** WORK TASK **
Check each line of the listing, and copy it if it contains the word "FIFO".

** RECORD EXTRACTS **
—————
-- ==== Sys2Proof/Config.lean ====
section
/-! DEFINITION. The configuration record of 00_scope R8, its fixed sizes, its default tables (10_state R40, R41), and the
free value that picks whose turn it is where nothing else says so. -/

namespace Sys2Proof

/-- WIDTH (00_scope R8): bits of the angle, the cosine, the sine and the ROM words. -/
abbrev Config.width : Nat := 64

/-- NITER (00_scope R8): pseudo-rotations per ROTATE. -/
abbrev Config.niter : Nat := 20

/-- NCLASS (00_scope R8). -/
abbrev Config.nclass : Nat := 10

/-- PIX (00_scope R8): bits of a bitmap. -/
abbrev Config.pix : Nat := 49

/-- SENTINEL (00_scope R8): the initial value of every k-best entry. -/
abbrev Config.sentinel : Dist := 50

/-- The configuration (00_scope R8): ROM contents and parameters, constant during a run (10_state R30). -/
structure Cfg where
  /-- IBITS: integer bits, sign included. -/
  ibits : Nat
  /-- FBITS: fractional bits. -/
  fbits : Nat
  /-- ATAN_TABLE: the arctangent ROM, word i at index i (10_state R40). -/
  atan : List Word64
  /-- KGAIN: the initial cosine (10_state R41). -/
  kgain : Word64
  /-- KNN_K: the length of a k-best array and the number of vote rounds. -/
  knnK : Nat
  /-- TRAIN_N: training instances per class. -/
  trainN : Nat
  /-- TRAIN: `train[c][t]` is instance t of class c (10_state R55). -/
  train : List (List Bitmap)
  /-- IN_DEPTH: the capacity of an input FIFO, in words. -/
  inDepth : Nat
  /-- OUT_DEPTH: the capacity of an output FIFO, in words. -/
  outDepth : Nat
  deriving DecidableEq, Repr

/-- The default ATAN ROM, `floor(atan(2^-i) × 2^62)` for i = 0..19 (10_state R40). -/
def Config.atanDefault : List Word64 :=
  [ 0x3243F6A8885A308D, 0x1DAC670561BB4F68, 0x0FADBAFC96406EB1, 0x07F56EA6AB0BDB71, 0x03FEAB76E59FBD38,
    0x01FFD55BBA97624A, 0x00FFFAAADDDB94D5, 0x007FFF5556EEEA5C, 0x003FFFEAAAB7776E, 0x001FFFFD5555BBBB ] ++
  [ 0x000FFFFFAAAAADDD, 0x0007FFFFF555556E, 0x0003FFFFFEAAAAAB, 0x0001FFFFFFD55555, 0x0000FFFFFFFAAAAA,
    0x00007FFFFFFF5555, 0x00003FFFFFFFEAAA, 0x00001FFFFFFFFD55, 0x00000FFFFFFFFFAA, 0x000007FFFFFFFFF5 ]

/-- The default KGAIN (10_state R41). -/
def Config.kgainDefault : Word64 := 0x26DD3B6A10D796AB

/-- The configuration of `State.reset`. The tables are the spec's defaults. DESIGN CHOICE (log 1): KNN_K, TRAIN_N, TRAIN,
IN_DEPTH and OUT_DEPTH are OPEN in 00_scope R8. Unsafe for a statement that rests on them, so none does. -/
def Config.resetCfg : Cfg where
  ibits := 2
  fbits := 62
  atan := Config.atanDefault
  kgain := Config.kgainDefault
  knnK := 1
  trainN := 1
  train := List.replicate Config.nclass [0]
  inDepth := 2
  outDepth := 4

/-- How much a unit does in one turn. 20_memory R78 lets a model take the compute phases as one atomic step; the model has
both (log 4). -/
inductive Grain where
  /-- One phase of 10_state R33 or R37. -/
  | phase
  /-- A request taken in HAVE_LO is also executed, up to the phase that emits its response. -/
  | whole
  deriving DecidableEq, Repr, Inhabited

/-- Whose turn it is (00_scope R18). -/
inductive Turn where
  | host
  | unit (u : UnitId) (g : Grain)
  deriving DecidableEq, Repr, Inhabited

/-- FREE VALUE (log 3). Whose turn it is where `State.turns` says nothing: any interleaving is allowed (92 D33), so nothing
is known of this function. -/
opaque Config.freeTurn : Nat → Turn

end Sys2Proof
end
—————
** RESULT OF THE EXERCISE **
  /-- IN_DEPTH: the capacity of an input FIFO, in words. -/
  /-- OUT_DEPTH: the capacity of an output FIFO, in words. -/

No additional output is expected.